Test cases can be expressed in Python, or in JSON when using the Web API (see the specific section of the documentation).

Test cases

A test case describes persons and other entities with their variables values.It’s the usual solution to define a small number of situations.

Here is an example of test case (in Python):

BASIC_TEST_CASE = {
    'persons': {'Ari': {}, 'Paul': {}, 'Leila': {}, 'Javier': {}},
    'households': {
        'h1': {'children': ['Leila'], 'parents': ['Ari', 'Paul']},
        'h2': {'parents': ['Javier']}
        },
    }

This test case defines 4 persons, Ari, Paul, Leila and Javier. They belong to 2 households named h1 and h2. For example, Ari and Paul are parents in h1 and have one child, Leila.

You may add information at the individual level or at the group entity level:

  • known variable values,
  • and definition periods for those variable values.

Let’s say that we want to add a salary to Ari and a rent to h1. Here is the updated test case:

TEST_CASE = {
    'persons': {
        'Ari': {
            'salary': {'2011-01': 1000}
        }, 
        'Paul': {}, 
        'Leila': {}, 
        'Javier': {}
    },
    'households': {
        'h1': {
            'children': ['Leila'], 
            'parents': ['Ari', 'Paul'],
            'rent': {'2011-01': 300}
        },
        'h2': {'parents': ['Javier']}
    },
}

Where salary and rent names come from the salary and rent variables of the OpenFisca-Country-Template. In this model:

  • salary is a Person entity variable defined on a monthly basis,
  • rent is a Household entity variable defined on a monthly basis as well.

It’s a Python dictionary object that we will use to build a Simulation.

Application: calculate two households housing allowances

Let’s assume that you want to calculate households’ housing_allowance for the same period. You have to follow these steps:

  1. Load a tax and benefits system like OpenFisca-Country-Template.
  2. Initialise a SimulationBuilder.
  3. Create a Simulation using, for example, the build_from_entities(...) function.
  4. Calculate the housing_allowance and print its value for every test case household.

Which gives:

# -*- coding: utf-8 -*-

from openfisca_core.simulation_builder import SimulationBuilder
from openfisca_country_template import CountryTaxBenefitSystem

TEST_CASE = {
    # ... whole test case ...
}

tax_benefit_system = CountryTaxBenefitSystem()

simulation_builder = SimulationBuilder()
simulation = simulation_builder.build_from_entities(tax_benefit_system, TEST_CASE)

housing_allowance = simulation.calculate('housing_allowance', '2011-01')
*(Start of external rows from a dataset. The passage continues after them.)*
/-- The leaves of both stages for a virtual address, and the IPA. -/
def walkBoth (s : State) (vd die va : Nat) : Except WalkErr (Leaf × Leaf × Nat) :=
  match walk1 s vd die va [0, 1, 2, 3] (getVd s vd).s1eff.toNat [] with
  | .error e => .error e
  | .ok l1 =>
    let ipa := l1.oa + va % l1.size
    match stage2 s vd die ipa with
    | .error e => .error e
    | .ok l2 => .ok (l1, l2, ipa)

/-- The outcome of a translation. `ok` gives the location code of R93, the die and the physical address (none for a peer); `onHold` is
an access that holds without a fault: on a full dirty log (14 R394), or on a range of die memory that a W2 wake has not restored (14 R399). -/
inductive XRes where
  | ok (loc die : Nat) (pa : Option Nat)
  | pageFault (stage level ipa : Nat)
  | perm (stage level ipa : Nat) (missing : Needs)
  | data (pa : Nat)
  | onHold
  deriving DecidableEq, Repr

/-- Which TLB of a core serves an access: the `.die` TLB, the copy TLB, or none for a walk of the dispatcher (03 R96). -/
inductive TlbSel where
  | die (core : Nat)
  | copy (core : Nat)
  | none
  deriving DecidableEq, Repr

/-- Whether a cached translation covers an address of a VD. -/
def tlbHit (vd va : Nat) (e : TlbEntry) : Bool :=
  decide (e.vd = vd ∧ e.base ≤ va ∧ va < e.base + e.size)

/-- The permissions of a cached translation. -/
def tlbPerms (e : TlbEntry) : Needs :=
  BitVec.ofNat 3 (boolNat e.rd + 2 * boolNat e.w + 4 * boolNat e.x)

/-- The key of a partition's share of a die's shared TLB, and the share's sets of 8 ways: 256 entries for each bay (03 R96). -/
def shareKey (vd die : Nat) : Nat := 4 * partOf vd + die
def shareSets (s : State) (vd die : Nat) : Nat :=
  match getPart s (partOf vd) with
  | some p => 32 * ((List.range 16).filter (fun b => hasBay p (16 * die + b))).length
  | none => 0

/-- The cached translation of an address, from the core's TLB and then the partition's share of the die's. -/
def tlbFind (s : State) (sel : TlbSel) (vd die va : Nat) : Option TlbEntry :=
  let own := match sel with
    | .die c => (getCore s c).tlb.find? (tlbHit vd va)
    | .copy c => (getCore s c).copyTlb.find? (tlbHit vd va)
    | .none => none
  match own with
  | some e => some e
  | none => (Store.get [] s.dtlb (shareKey vd die)).find? (tlbHit vd va)

/-- Whether two cached translations of a VD overlap. -/
def tlbOver (e x : TlbEntry) : Bool :=
  decide (x.vd = e.vd) && decide (x.base < e.base + e.size) && decide (e.base < x.base + x.size)

/-- Caches an entry in front of the others that do not cover its range, in at most `n` places. -/
def tlbAdd (n : Nat) (e : TlbEntry) (l : List TlbEntry) : List TlbEntry := (e :: l.filter (fun x => !tlbOver e x)).take n

/-- The set of a share that an entry takes (log 67). -/
def tlbSet (sets : Nat) (e : TlbEntry) : Nat := e.base / e.size % sets

/-- Caches an entry in a share: of its set at most the 8 newest entries stay. -/
def tlbShare (sets : Nat) (e : TlbEntry) (l : List TlbEntry) : List TlbEntry :=
  let others := l.filter (fun x => !tlbOver e x)
  let same := (others.filter (fun x => decide (tlbSet sets x = tlbSet sets e))).take 7
  e :: others.filter (fun x => decide (tlbSet sets x ≠ tlbSet sets e) || same.any (fun y => decide (y = x)))
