/-- The boundary at which an iteration stops with no effect of it done twice: its head, or, where it is begun, the oldest uncommitted
iteration of its inner loop, which is the loop's exit once that has closed (log 35). -/
def stopAt (im : Image) (r : LatRun) : Nat → Iter → Tag × Nat
  | 0, it => (it.tag, it.level)
  | n + 1, it =>
    if !begun r it then (it.tag, it.level)
    else match instOf r (it.level + 1) it.tag with
      | none => (it.tag, it.level)
      | some li =>
        let next : Tag := { tagPush it.tag with i := BitVec.ofNat 16 li.committed }
        match iterAt r (it.level + 1) next with
        | some x => stopAt im r n x
        | none => if im.expl && li.closed then (it.tag, it.level) else (next, it.level + 1)

/-- The iteration for which a `WADV` holds a token at its gate. -/
def gateFor (im : Image) (t : Token) : Tag × Nat :=
  let g := match t.dest with
    | .slot node _ => ((Store.find im.nodes node).map (fun x => gateOut x.top.toNat)).getD 0
    | .south _ _ => 0
  (tagOut g t.tag, t.level - g)

/-- The tokens of a warp that wait at the gates of a core for an iteration. -/
def gateToks (c : Core) (wslot : Nat) (im : Image) (n : Tag) (level : Nat) : List (Nat × LiveOut) :=
  c.gate.filterMap (fun e => match e.2.dest with
    | .slot node _ => if tokOf wslot e.2 ∧ (gateFor im e.2 = (n, level) ∨ (e.2.tag, e.2.level) = (n, level)) then
        some (node, { node := node, port := 0, w64 := e.2.w64, mask := e.2.mask, data := e.2.data }) else none
    | .south _ _ => none)

/-- Where a warp that stops at once stands: at its oldest uncommitted iteration, live or waiting at the gates; none where it has left
its loop (20 R481). -/
def stopPlace (c : Core) (wslot : Nat) (im : Image) (r : LatRun) : Option (Tag × Nat) :=
  (r.levels.find? (fun li => decide (li.level = 0))).bind (fun li =>
    let next : Tag := { li.parent with i := BitVec.ofNat 16 li.committed }
    match iterAt r 0 next with
    | some it => some (stopAt im r 4 it)
    | none => if li.closed || (gateToks c wslot im next 0).isEmpty then none else some (next, 0))

/-- The sequence number at which a level's body comes to its inner loops: that of their first access, or of the first access that needs
what a `TAGPOP` sends; past every number where neither is. -/
def innerSeq (im : Image) (level : Nat) : Nat :=
  (im.seqs.filter (fun e => decide (level < e.2.2) || (decide (level = e.2.2) && elemOf e.1 im.afterPop))).foldl
    (fun m e => Nat.min m e.2.1) 32

/-- The place in program order of a `GAROW` or `MMA` context: the memory operations before it. -/
def rowPos (im : Image) (node : Nat) : Nat := ((im.rows.find? (fun e => decide (e.1 = node))).map Prod.snd).getD 0

/-- Whether a `GAROW` or `MMA` context stands before the inner loops of its level. -/
def rowBefore (im : Image) (level node : Nat) : Bool := decide (rowPos im node ≤ innerSeq im level) && !elemOf node im.afterPop

/-- Whether a memory token's context stands before the inner loops of its level. -/
def beforeInner (im : Image) (level : Nat) (t : MemTok) : Bool :=
  if t.word.op = 0x341 then rowBefore im level t.node else decide (t.seq < innerSeq im level)

/-- What a drain to a boundary leaves of an iteration: all before the boundary, of an enclosing one the accesses that stand before the
inner loop, and else nothing. -/
def drainIter (im : Image) (r : LatRun) (n : Tag) (level : Nat) (it : Iter) : Iter :=
  if atOrAfter r n level it.tag it.level then { it with toks := [], outs := [], exits := [] }
  else if encloses n level it.tag it.level then { it with toks := it.toks.filter (beforeInner im it.level) }
  else it

/-- What a drain section would hold of a drained warp (12 R351). -/
def drainRec (im : Image) (r : LatRun) (n : Tag) (level : Nat) : DrainRec :=
  let ord (lv : Nat) : Nat := if lv ≤ level then ordOf r lv (tagOut (level - lv) n) else 0
  let here := tokMask (boundaryToks r n level)
  { slot := r.slot, tag := n, ords := [ord 0, ord 1, ord 2], toks := boundaryToks r n level,
    events := (r.exits ++ outerExits r n level here).filter (fun e => im.expl || decide (e.level ≤ level)) }
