-- ==== Sys2Proof/Machine/Sfu.lean ====
section
/-! DEFINITION. The special functions FRSQ, FEX2, FLG2, FSIN and FCOS (08 R217, R223): their special results, and elsewhere the value
that the implementation's fixed function gives where it lies within the bound that the manual states, else the exact result rounded.
Exact results are computed in fixed point with far more bits than the bounds need. -/

namespace Sys2Proof.Machine

/-- Fraction bits of the series, and of the values that the bounds compare. -/
def serBits : Nat := 200
def cmpBits : Nat := 400

/-- `n` terms of Σ 1 / (k 2^k) from term `k`, which sums to ln 2. -/
def ln2From (k : Nat) : Nat → Nat
  | 0 => 0
  | n + 1 => 2 ^ serBits / (k * 2 ^ k) + ln2From (k + 1) n
def ln2Fix : Nat := ln2From 1 210

/-- `n` terms of Σ t^k / k! from term `k`, whose value is `term`. -/
def expFrom (t term k : Nat) : Nat → Nat
  | 0 => 0
  | n + 1 => term + expFrom t (term * t / 2 ^ serBits / (k + 1)) (k + 1) n

/-- `n` terms of the arc tangent of 1 / `d`. -/
def atanFrom (d k : Nat) : Nat → Int
  | 0 => 0
  | n + 1 =>
    let x : Int := (2 ^ serBits / ((2 * k + 1) * d ^ (2 * k + 1)) : Nat)
    (if k % 2 = 0 then x else -x) + atanFrom d (k + 1) n

/-- π by Machin's formula. -/
def piFix : Int := 16 * atanFrom 5 0 50 - 4 * atanFrom 239 0 20

/-- `n` terms of the sine series of `t` from term `k`, whose magnitude is `term`. -/
def sinFrom (t term : Int) (k : Nat) : Nat → Int
  | 0 => 0
  | n + 1 => (if k % 2 = 0 then term else -term)
      + sinFrom t (term * t / 2 ^ serBits * t / 2 ^ serBits / ((2 * k + 2) * (2 * k + 3))) (k + 1) n

/-- `n` terms of the inverse hyperbolic tangent series of `z` from term `k`, with `pow` = z^(2k + 1). -/
def atanhFrom (z pow k : Nat) : Nat → Nat
  | 0 => 0
  | n + 1 => pow / (2 * k + 1) + atanhFrom z (pow * z / 2 ^ serBits * z / 2 ^ serBits) (k + 1) n

/-- A series value at the precision of the comparisons. -/
def toCmp (x : Int) : Int := x * 2 ^ (cmpBits - serBits)

/-- 1 / √(m × 2^e). -/
def exactRsq (m : Nat) (e : Int) : Int := isqrt (2 ^ (2 * (cmpBits : Int) - e).toNat / m)

/-- 2^a for a = x / 2^serBits; below 2^−200 it is 0. -/
def exactEx2 (x : Int) : Int :=
  let n := Int.fdiv x (2 ^ serBits)
  let f := (Int.fmod x (2 ^ serBits)).toNat
  let p := expFrom (f * ln2Fix / 2 ^ serBits) (2 ^ serBits) 0 60
  if n < -200 then 0 else (p : Int) * 2 ^ (cmpBits - serBits + n).toNat

/-- log2 (m × 2^e). -/
def exactLg2 (m : Nat) (e : Int) : Int :=
  let k := m.log2
  let z := (m - 2 ^ k) * 2 ^ serBits / (m + 2 ^ k)
  toCmp ((2 * atanhFrom z z 0 80 * 2 ^ serBits / ln2Fix : Nat) + ((k : Int) + e) * 2 ^ serBits)

/-- sin (π r) for r = x / 2^serBits ≥ 0. -/
def exactSinPi (x : Nat) : Int :=
  let r := x % 2 ^ (serBits + 1)
  let neg := decide (2 ^ serBits ≤ r)
  let r1 := r % 2 ^ serBits
  let r2 : Nat := if 2 ^ (serBits - 1) < r1 then 2 ^ serBits - r1 else r1
  let t := piFix * r2 / 2 ^ serBits
  let v := toCmp (sinFrom t t 0 40)
  if neg then -v else v

/-- One unit in the last place of an exact result (08 R217). -/
def ulpCmp (x : Int) : Int := 2 ^ (max (if x = 0 then 0 else x.natAbs.log2) (cmpBits - 126) - 23)

/-- A code at the precision of the comparisons: an infinity counts as 2^128. -/
def codeCmp (x : Nat) : Option Int :=
  match fp32.decode x with
  | .nan => none
  | .inf neg => some (signed neg (2 ^ (128 + cmpBits)))
  | .fin neg m e => some (signed neg (m * 2 ^ (cmpBits + e).toNat))

/-- Whether a code surely lies within `ulps` of the exact result, or within the absolute bound `absb`: the error of the series, less than
2^−100 of the bound, is taken off the bound, so that no code outside the bound passes. -/
def withinBound (x : Int) (ulps : Int) (absb : Int) (code : Nat) : Bool :=
  match codeCmp code with
  | none => false
  | some c =>
    let bound := max (ulps * ulpCmp x) absb
    decide (((c - x).natAbs : Int) * 2 ^ 100 ≤ bound * 2 ^ 100 - bound)

/-- Whether a code lies within 1 ulp of 1 / √(m × 2^e), compared exactly by squares; `x` is the exact result cut to `cmpBits`, which lies in
the same binade. -/
def withinRsq (m : Nat) (e : Int) (x : Int) (code : Nat) : Bool :=
  match codeCmp code with
  | none => false
  | some c =>
    let low := c - ulpCmp x
    let high := c + ulpCmp x
    let one : Int := 2 ^ (2 * (cmpBits : Int) - e).toNat
    decide ((low ≤ 0 ∨ low * low * m ≤ one) ∧ 0 ≤ high ∧ one ≤ high * high * m)

/-- The implementation's value where it meets the bound, else the exact result rounded. -/
def valueWithin (fn : Config.SfuFn) (a : Nat) (x : Int) (ok : Nat → Bool) : Nat :=
  let v := (Config.sfu fn (w32 a)).toNat
  if ok v then v else fp32.ofVal .rn (.fin (decide (x < 0)) x.natAbs (-(cmpBits : Int)))
def boundedValue (fn : Config.SfuFn) (a : Nat) (x ulps absb : Int) : Nat := valueWithin fn a x (withinBound x ulps absb)

/-- A magnitude in units of 2^−serBits. -/
def fixMag (m : Nat) (e : Int) : Nat := m * 2 ^ (serBits + e).toNat

/-- Whether m × 2^e is an integer, a half-integer, and its integer part. -/
def isWhole (m : Nat) (e : Int) : Bool := fixMag m e % 2 ^ serBits == 0
def isHalf (m : Nat) (e : Int) : Bool := fixMag m e % 2 ^ serBits == 2 ^ (serBits - 1)
def wholePart (m : Nat) (e : Int) : Nat := fixMag m e / 2 ^ serBits

/-- The code of ±1. -/
def oneCode (neg : Bool) : Nat := fp32.code neg 127 0

/-- FRSQ (R217). -/
def sfuRsq (a : Nat) : Nat :=
  match fp32.decode a with
  | .nan => fp32.nan
  | .inf neg => if neg then fp32.nan else 0
  | .fin neg m e =>
    if m = 0 then fp32.inf neg
    else if neg then fp32.nan
    else valueWithin .frsq a (exactRsq m e) (withinRsq m e (exactRsq m e))

/-- FEX2 (R223). -/
def sfuEx2 (a : Nat) : Nat :=
  match fp32.decode a with
  | .nan => fp32.nan
  | .inf neg => if neg then 0 else fp32.inf false
  | .fin neg m e =>
    let x := signed neg (fixMag m e)
    if 128 * 2 ^ serBits ≤ x then fp32.inf false
    else if isWhole m e ∧ -149 * 2 ^ serBits ≤ x then fp32.ofVal .rn (.fin false 1 (signed neg (wholePart m e)))
    else boundedValue .fex2 a (exactEx2 x) 2 0

/-- FLG2 (R223). -/
def sfuLg2 (a : Nat) : Nat :=
  match fp32.decode a with
  | .nan => fp32.nan
  | .inf neg => if neg then fp32.nan else fp32.inf false
  | .fin neg m e =>
    if m = 0 then fp32.inf true
    else if neg then fp32.nan
    else if m = 2 ^ m.log2 then fp32.ofVal .rn (FVal.ofInt ((m.log2 : Int) + e))
    else
      let near := decide (2 ^ serBits ≤ 2 * fixMag m e ∧ fixMag m e ≤ 2 * 2 ^ serBits)
      boundedValue .flg2 a (exactLg2 m e) (if near then 0 else 2) (if near then 2 ^ (cmpBits - 22) else 0)

/-- FSIN and FCOS (R223). -/
def sfuSin (a : Nat) : Nat :=
  match fp32.decode a with
  | .nan => fp32.nan
  | .inf _ => fp32.nan
  | .fin neg m e =>
    if isWhole m e then fp32.zero neg
    else if isHalf m e then oneCode (xor neg (wholePart m e % 2 == 1))
    else
      let x := exactSinPi (fixMag m e)
      boundedValue .fsin a (if neg then -x else x) 2 (2 ^ (cmpBits - 24))
def sfuCos (a : Nat) : Nat :=
  match fp32.decode a with
  | .nan => fp32.nan
  | .inf _ => fp32.nan
  | .fin _ m e =>
    if isWhole m e then oneCode (wholePart m e % 2 == 1)
    else if isHalf m e then 0
    else boundedValue .fcos a (exactSinPi (fixMag m e + 2 ^ (serBits - 1))) 2 (2 ^ (cmpBits - 24))

end Sys2Proof.Machine
end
print("households", simulation.household.ids)
print("housing_allowance", housing_allowance)

How to run a simulation on data

You can build a Simulation on multiple data formats. Any well structured tabular input shoud be fine as long as you are able to iterate over its items in Python.

In the following example, will use the pandas library to do so.

Data

Data sets describe multiple people situations. It could define a whole population. This data could come from a survey with aggregated data, data files extracted from a database, etc.

Here is a survey example. It typically goes from 50 000 households to 500 000.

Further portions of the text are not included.